In its decision, the trial court itself declared that no aggravating circumstance attended the commission of the crime. Hence, the award of exemplary damages was correctly deleted by the CA in its assailed decision, consistent with the Court's pronouncement in People v. Acosta,22 to wit:

Article 2230 of the Civil Code provides that "in criminal offenses, exemplary damages as a part of the civil liability may be imposed when the crime was committed with one or more aggravating circumstances.

To recapitulate, the guiding rule in rape cases is that the lone testimony of the victim, if credible, is enough to sustain a conviction. XXX's testimony, given in a straightforward manner amidst sobs as she recounted her harrowing experience, is indubitably credible especially considering that there is no showing that she was motivated by any evil motive to falsely testify against appellant who is a complete stranger to her.

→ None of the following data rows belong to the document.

-- ==== Sys2Proof/Machine/Link.lean ====
section
/-! DEFINITION. The bar link: training, delay, link time, acknowledgements, configuration, STATUS and head temperatures
(R183 to R228, R244 to R249). Commands that other chapters take part in are completed in Pair and Modes. -/

namespace Sys2Proof.Machine

/-- ROLE of LIVENESS (R199); a role without a code of its own sends COLD_STANDBY (log entry 24). -/
def Mach.liveRole (m : Mach) : Nat := if m.pair.role ≤ 3 then m.pair.role else 3

/-! ### Training (R188 to R190) -/

/-- Training starts at step 1 (R189) with the LINK_EQ of that moment (R222): numbering starts from 0, and nothing sent or
received before counts any more. FIREs that wait for the lane do not leave (R190). HOLDER and TIME_VALID stay as the endpoint
last reported them (R221), and a STOP or RESUME that is not acknowledged stays due (R207). -/
def Mach.startTraining (m0 : Mach) (p : Nat) : Mach :=
  let unsent := (m0.port p).fire.fires.filter (fun x => !x.left)
  let m := unsent.foldl (fun acc x => (acc.linkCount p 4 1).notFired p x.event (2 ^ 7)) m0
  (m.onPort p (fun x => { x with
    link := { x.link with
      phase := .ts1, startedAt := m.now, heard := false, ts1Run := 0, rxLocked := false, eqTried := 0, eqBest := 0
      eqBestStep := 0, eqDone := false, peerEqDone := false, ts2Run := 0, badSymbols := [], measuring := false
      exchange := none, samples := [], rxIdle := false, txIdle := false, eqConfig := m.nat 0x3041 0 p }
    tx := { x.tx with
      txSeq := 0, rxSeq := 0, rxLast := none, rxMissing := [], ackAt := m.now, unacked := [], taken := [], queue := [], freeAt := m.now
      sending := none, sleepAfter := false, token := false, claim := none, enumerated := false, cfgQueue := [], applyAt := [] }
    fire := { x.fire with
      lines := [], nextLine := m.queueNext (barOf p), fires := x.fire.fires.filter (fun f => f.left), firing := x.fire.firing && unsent.isEmpty } })).sendSet p 1

/-- The port retrains (R190), with LINK_DOWN's cause and the attempt. -/
def Mach.retrain (m : Mach) (p cause : Nat) : Mach :=
  ((m.recordAt 0x0402 (p + 256 * cause) (m.port p).link.failures m.webLine).linkCount p 5 1).startTraining p

/-- What a TS1 does to the receiver of a port that trains (R189 steps 2 and 3): the first one starts the clock of the steps,
eight in a row without error lock the receiver. One of another version counts as one with an error (log entry 84). -/
def heardTs1 (now : Nat) (o : OrderedSet) (good : Bool) (l : Link) : Link :=
  let ok := good && o.version = 1
  if l.phase = .ts1 || l.phase = .lock then
    let run := if ok then l.ts1Run + 1 else 0
    let l1 := { l with phase := .lock, ts1Run := run, inverted := o.inverted, peerEqDone := l.peerEqDone || (ok && o.eqDone)
                       heard := true, startedAt := if l.heard then l.startedAt else now }
    if run < 8 then l1
    else if bit l.eqConfig 4 then { l1 with rxLocked := true, phase := .eq, eqStep := bits l.eqConfig 0 4, eqDone := true, eqSince := now }
    else { l1 with rxLocked := true, phase := .eq, eqStep := 0, eqSince := now }
  else if l.phase = .eq then { l with peerEqDone := l.peerEqDone || (ok && o.eqDone) }
  else l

As we see it, XXX, innocent and naïve as she is to the ways of the world, would not concoct a tale of defloration or bestiality and consequently subject herself to an examination of her private parts, undergo the trauma and humiliation of a public trial, and embarrass herself with the need to narrate in sordid details how she was raped, if she was not in fact raped, unless motivated by her quest to right an injustice done to her.23

WHEREFORE, the instant appeal is DENIED and the assailed February 28, 2005 Decision of the CA is AFFIRMED.

Costs against appellant.

SO ORDERED.

Puno, J., Chairperson, Sandoval-Gutierrez, Corona, and Azcuna, JJ., concur.


Footnotes

1 Penned by Associate Justice Amelita G. Tolentino with Associate Justices Roberto A. Barrios and

Vicente S.E. Veloso, concurring; Rollo, pp. 3-16.

2 Id. at 22-37.

3 G.R. No. 167693, September 19, 2006.

4 Rollo, p. 10.

5 Record, p. 45

6 Rollo, pp. 22-37.

7 G.R. Nos. 147678-87, July 7, 2004, 433 SCRA 640.

8 Supra note 1.

9 People v. Baygar, G.R. No. 132238, November 17, 1999, 318 SCRA 358.

10 Supra note 2.

11 People v. Sorongon, G.R. No. 142416, February 11, 2003, 397 SCRA 264.

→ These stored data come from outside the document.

-- ==== Sys2Proof/Machine/Motion.lean ====
section
/-! DEFINITION. The web's motion: counts and what they cause, illegal transitions and open lines, the index, the origin,
and the automatic modes (R33 to R65, R459, R615, R617). -/

namespace Sys2Proof.Machine

/-! ### Modes (R615, R641, R642) -/

/-- The module changes its mode. -/
def Mach.setMode (m : Mach) (mode : Mode) : Mach :=
  if m.sys.mode = mode then m
  else Mach.record { m with sys := { m.sys with mode := mode, previous := m.sys.mode, enteredAt := m.linkTime } } 0x0E01
    mode.code m.sys.mode.code

/-- The automatic transitions (R615): taken where the module decides, and sent to the standby (R443). -/
def Mach.autoMode (m : Mach) : Mach :=
  let valid := m.enc.speedState = 2
  let goes := fun (mode : Mode) => (m.sendVerdict (.mode mode m.webLine)).setMode mode
  if !m.decides || m.enc.origin.isNone then m
  else if m.sys.mode = .armed && valid then goes .print
  else if m.sys.mode = .print && !valid then goes .hold
  else if m.sys.mode = .hold && valid && !m.sys.holdRequested then goes .print
  else m

/-! ### Line events (R57 to R62, R66, R267, R268, R471) -/

/-- STOP_REQ for overspeed ends when the datum line rate is below the cap again (R234). -/
def Mach.overStopEnds (m : Mach) : Mach :=
  if m.gate.overStop && decide (m.enc.lineRate < m.lineRateCap) then { m with gate := { m.gate with overStop := false } } else m

/-- OVERSPEED, once for each excursion (R59). -/
def Mach.judgeSpeed (m : Mach) : Mach :=
  let tooFast := decide (m.lineRateCap < m.enc.lineRate)
  let m1 := { m with enc := { m.enc with
    overspeed := tooFast, fastFrom := if tooFast then some (m.enc.fastFrom.getD m.now) else none } }
  if tooFast && !m.enc.overspeed then m1.record 0x0108 m.enc.lineRate m.webLine else m1

/-- The records that Yarrow gets at a datum line event (R115, R471): a job's start, or the end of a finite job. -/
def Mach.jobRecords (m : Mach) (w : Nat) : Mach :=
  if m.jobLine w = w then m.toYarrow 1 [m.jobNat 1 w, w, m.jobNat 5 w, m.increment]
  else if m.jobNat 3 w != 0 && w = m.jobLine w + m.jobNat 3 w * max 1 (m.jobNat 2 w) then m.toYarrow 2 []
  else m

/-- DATUM_LINE_EVENT: the raw position has reached the datum position of the next line. The event of a run's first line,
which no count causes, takes the link time of the capture (R674, log entry 81). -/
def Mach.datumHit (m : Mach) : Mach :=
  match m.datumPos m.enc.datumNext with
  | none => m
  | some pos =>
    if pos ≤ m.enc.raw then
      let w := m.enc.datumNext
      let e := { m.enc with datumNext := w + 1 }
      ((Mach.judgeSpeed { m with enc := e.takeDatum m.linkTime }).overStopEnds).jobRecords w
    else m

12 People v. Acala, G.R. Nos. 127023-25, May 19, 1999, 307 SCRA 330.

13 TSN, July 21, 1999, pp. 6-7.

14 People v. Sagun, G.R. No. 110554, February 19, 1999, 303 SCRA 382.

15 People v. Gabawa, G.R. No. 139833, February 28, 2003, 398 SCRA 467.

16 People v. Layoso, G.R. Nos. 141773-76, January 22, 2003, 395 SCRA 687.

17 People v. Gabawa, supra.

18 TSN, July 5, 1999, p. 13.

19 People v. Vaynaco, G.R. No. 126286, March 22, 1999, 305 SCRA 93.

20 People v. Atrejenio, G.R. No. 120160, July 13, 1999, 310 SCRA 229.

21 People v. Macahia, G.R. No. 130931, May 19, 1999, 307 SCRA 404.

22 G.R. No. 140402, January 28, 2003, 396 SCRA 348.

23 People v. Bertulfo, G.R. No. 143790, May 7, 2002, 381 SCRA 762; People v. Bataller, G.R. No. 134540, July 18, 2001, 361 SCRA 302.